§ **DATA PROVIDED**:
.....
-- ==== Sys2Proof/Machine/Eth.lean ====
section
/-!
DEFINITION. Machine/Eth.lean: the Ethernet ports, the TSN switch and the CPU port (R390 to R395), safety streams (R443, R446), and their messages (R414).
Frames are byte strings without the FCS. What the spec takes from the IEEE standards without repeating it (tag and header formats, PTP fields, the
redundancy tag, recovery algorithms) is read as those standards have it.
-/
namespace Sys2Proof.Machine

/-- A port that nothing has used. -/
def EthPort.empty : EthPort := ⟨0, 0, [], 0, [], 0, none, 0, 0, none⟩
def State.port (s : State) (d i : Nat) : EthPort := lookupD s.eth.ports (d, i) EthPort.empty
def State.setPort (s : State) (d i : Nat) (p : EthPort) : State := { s with eth.ports := insertKV s.eth.ports (d, i) p }

/-- Big-endian field of a frame. -/
def beAt (bs : List Byte) (o n : Nat) : Nat := leNat (slice bs o n).reverse
def beBytes (n v : Nat) : List Byte := (leBytes n v).reverse

/-- Replace bytes of a frame from an offset on, within the frame. -/
def putAt (bs : List Byte) (o : Nat) (new : List Byte) : List Byte := (bs.take o ++ new ++ bs.drop (o + new.length)).take bs.length

/-- Offset of the EtherType behind the VLAN tags of a frame (IEEE 802.1Q), with the first tag's control information. The first argument bounds the tags. -/
def typeOffset (bs : List Byte) : Nat → Nat → Nat
  | 0, o => o
  | n + 1, o => if beAt bs o 2 = 0x8100 ∨ beAt bs o 2 = 0x88A8 then typeOffset bs n (o + 4) else o
def frameType (bs : List Byte) : Nat := typeOffset bs 4 12
def frameTci (bs : List Byte) : Option Nat := if frameType bs = 12 then none else some (beAt bs 14 2)

/-- VID of a frame: of its tag, else 1 (IEEE 802.1Q); its class: its PCP, else 0. -/
def frameVid (bs : List Byte) : Nat := match frameTci bs with
  | some t => if t % 0x1000 = 0 then 1 else t % 0x1000
  | none => 1
def frameClass (bs : List Byte) : Nat := match frameTci bs with
  | some t => t / 0x2000 % 8
  | none => 0

/-- Destination and source MAC. -/
def dstMac (bs : List Byte) : Nat := beAt bs 0 6
def srcMac (bs : List Byte) : Nat := beAt bs 6 6

/-- Offset of a frame's UDP header, over IPv4 or IPv6. -/
def udpAt (bs : List Byte) : Option Nat :=
  let o := frameType bs
  if beAt bs o 2 = 0x0800 ∧ beAt bs (o + 11) 1 = 17 then some (o + 2 + 4 * (beAt bs (o + 2) 1 % 16))
  else if beAt bs o 2 = 0x86DD ∧ beAt bs (o + 8) 1 = 17 then some (o + 42) else none

/-- Offset of the PTP header of an event message (R391, R393): EtherType 0x88F7, or UDP port 319. -/
def ptpAt (bs : List Byte) : Option Nat :=
  let o := frameType bs
  let p := if beAt bs o 2 = 0x88F7 then some (o + 2) else match udpAt bs with
    | some u => if beAt bs (u + 2) 2 = 319 then some (u + 8) else none
    | none => none
  match p with
  | some x => if beAt bs x 1 % 16 < 4 ∧ x + 34 ≤ bs.length then some x else none
  | none => none

/-- Overwrite bytes of a frame and correct its UDP checksum (R393, R446), by ones' complement arithmetic on 16-bit words. -/
def onesSum (bs : List Byte) : Nat := (List.range ((bs.length + 1) / 2)).foldl (fun a i => a + beAt (bs ++ [0#8]) (2 * i) 2) 0
def fold16 (n : Nat) : Nat := let a := n % 65536 + n / 65536; a % 65536 + a / 65536
def rewrite (bs : List Byte) (o : Nat) (new : List Byte) : List Byte :=
  let out := putAt bs o new
  match udpAt bs with
  | none => out
  | some u =>
    let c := beAt bs (u + 6) 2
    if c = 0 ∨ o < u then out
    else
      let x := fold16 (65535 - c + (65535 * bs.length - onesSum (bs.drop u)) + onesSum (out.drop u))
      putAt out (u + 6) (beBytes 2 (if 65535 - x = 0 then 65535 else 65535 - x))

/-- The time base of a PTP domain (R393): of the domain table, else TB_0. -/
def State.ptpTb (s : State) (number : Nat) : Nat := match s.eth.ptp.find? (fun e => decide (e.2.1 = number)) with
  | some e => e.2.2
  | none => 0

/-- A stamp on a time base, corrected by a signed latency in ns (R393). -/
def State.stampOn (s : State) (tb : Nat) (lat : Int) : Nat := ((s.tbNs tb : Int) + lat).toNat

/-- Speed codes of ETH_PORT_CFG in Mb/s (R416). -/
def speedMb : Nat → Nat
  | 0 => 25000 | 1 => 10000 | 2 => 5000 | 3 => 2500 | 4 => 1000 | _ => 100

/-- Whether an external port is enabled with its link up; the CPU port needs its enable alone. -/
def State.portUp (s : State) (d i : Nat) : Bool :=
  s.hasDie d && decide (s.fld d .ETH_PORT_CFG_EN i = 1) && (decide (i = 6) || (decide (i < 6) && decide (s.fld d .ETH_PORT_STATUS_LINK i = 1)))

/-- A frame dropped for its egress port and class (R392). -/
def State.dropFrame (s : State) (d i cls : Nat) : State :=
  let p := s.port d i
  s.setPort d i { p with drops := insertKV p.drops cls (lookupD p.drops cls 0 + 1) }

/-- Bytes of frame buffer in use in a slice (R392). -/
def State.frameBuffer (s : State) (d : Nat) : Nat :=
  s.eth.ports.foldl (fun a e => if e.1.1 = d then a + e.2.waiting.foldl (fun b f => b + f.bytes.length + 4) 0 else a) 0

/-- A frame joins the queue of an egress port, while the slice has room for it (R392). -/
def State.egress (s : State) (d i : Nat) (f : EthOut) : Bool × State :=
  if s.frameBuffer d + f.bytes.length + 4 ≤ 0x200000 then
    let p := s.port d i
    (true, s.setPort d i { p with waiting := p.waiting ++ [f] })
  else (false, s.dropFrame d i f.cls)

/-- Address of the current descriptor of a ring of the CPU port (R395). -/
def State.ringDesc (s : State) (d ring : Nat) (tx : Bool) : Nat :=
  let c := Config.cpuRing d ring tx
  c.1 + 32 * (lookupD s.eth.rings (d, ring, tx) 0 % 2 ^ max 4 (min 16 c.2))

/-- The ring moves on. -/
def State.ringStep (s : State) (d ring : Nat) (tx : Bool) : State :=
  { s with eth.rings := insertKV s.eth.rings (d, ring, tx) ((lookupD s.eth.rings (d, ring, tx) 0 + 1) % 65536) }

/-- The CPU-port rings of a slice as a master (R97), and as ECC reports them, for the domain that holds the port. -/
def cpuPort (d : Nat) : Master := ioMaster d 25
def State.cpuAgent (s : State) (d : Nat) : Agent := ⟨masterId (cpuPort d), [s.holder 0xB d 6], true⟩

/-- A slice's CPU port reaches for bytes of memory (R92, R149): whether it may use them, with a refusal logged, or an uncorrectable error of a read reported. -/
def State.portReach (s : State) (d a n : Nat) (write : Bool) : Bool × State :=
  match s.memRefusal (cpuPort d) a n with
  | some (t, at') => (false, s.fabLog at' false t a (cpuPort d) write)
  | none =>
    match (if write then none else s.poisoned a n) with
    | some g => (false, (s.wake a n).readUe g (s.cpuAgent d))
    | none => (true, s.wake a n)

/-- A frame for a receive ring of a slice's CPU port (R395): the descriptor in ring order takes it, or it is dropped where OWN is 0. -/
def State.toRing (s : State) (d ring ingress cls : Nat) (bs : List Byte) (trapped : Bool) (stamp : Option (Nat × Nat)) : State :=
  let a := s.ringDesc d ring false
  let b := s.bytes a 32
  let r := s.portReach d a 32 false
  if ¬ r.1 ∨ ¬ bit (leAt b 10 1) 0 then r.2.dropFrame d 6 cls
  else
    let w := if leAt b 6 2 < bs.length then (true, r.2) else r.2.portReach d (leAt b 0 6) bs.length true
    let status := if leAt b 6 2 < bs.length then 1 else if w.1 then 0 else 3
    let s1 := if status = 0 then w.2.store (s.cpuAgent d) (leAt b 0 6) bs else w.2
    let flags := (if stamp.isSome then 8 else 0) + (if trapped then 16 else 0)
    let t := stamp.getD (0, 0)
    let out := slice b 0 6 ++ leBytes 2 bs.length ++ leBytes 1 ingress ++ leBytes 1 cls ++ leBytes 1 flags ++ leBytes 1 status ++
      leBytes 2 ((frameTci bs).getD 0) ++ leBytes 1 t.1 ++ leBytes 1 0 ++ leBytes 8 t.2 ++ leBytes 8 0
    (s1.store (s.cpuAgent d) a out).ringStep d ring false

/-- Whether a path between two slices carries frames (R145, R392). -/
def State.slicePath (s : State) (a b : Nat) : Bool := (s.blocked a b 0).isNone

/-- A frame goes to one port of the package (R390, R392): the CPU port's rings take it by class. -/
def State.toPort (from_ ingress : Nat) (f : EthOut) (stamp : Option (Nat × Nat)) (s : State) (n : Nat) : State :=
  let d := n / 8
  let i := n % 8
  if ¬ s.portUp d i then s
  else if ¬ s.slicePath from_ d then s.dropFrame d i f.cls
  else if i = 6 then s.toRing d f.cls ingress f.cls f.bytes false stamp
  else (s.egress d i f).2

/-- Ports of the package. -/
def State.allPorts (s : State) : List Nat := s.dieList.flatMap (fun d => rangeFrom (8 * d) 7)

/-- Where a frame goes: the port its address was learned on, or every port but its own (R391). Every port is a member of every VID, since no register or
message of the part says otherwise. -/
def State.egressPorts (s : State) (ingress : Nat) (bs : List Byte) : List Nat :=
  match lookup? s.eth.fdb (dstMac bs, frameVid bs) with
  | some e => if e.1 = ingress then [] else [e.1]
  | none => s.allPorts.filter (fun n => decide (n ≠ ingress))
.....
§ **WHAT IS REQUIRED**: Among the records above, only the lines between the line holding "def cpuPort (d" and the line holding "match (if write", inclusive, are to be output, exactly as written.

§ **SOLUTION BELOW**:
def cpuPort (d : Nat) : Master := ioMaster d 25
def State.cpuAgent (s : State) (d : Nat) : Agent := ⟨masterId (cpuPort d), [s.holder 0xB d 6], true⟩

/-- A slice's CPU port reaches for bytes of memory (R92, R149): whether it may use them, with a refusal logged, or an uncorrectable error of a read reported. -/
def State.portReach (s : State) (d a n : Nat) (write : Bool) : Bool × State :=
  match s.memRefusal (cpuPort d) a n with
  | some (t, at') => (false, s.fabLog at' false t a (cpuPort d) write)
  | none =>
    match (if write then none else s.poisoned a n) with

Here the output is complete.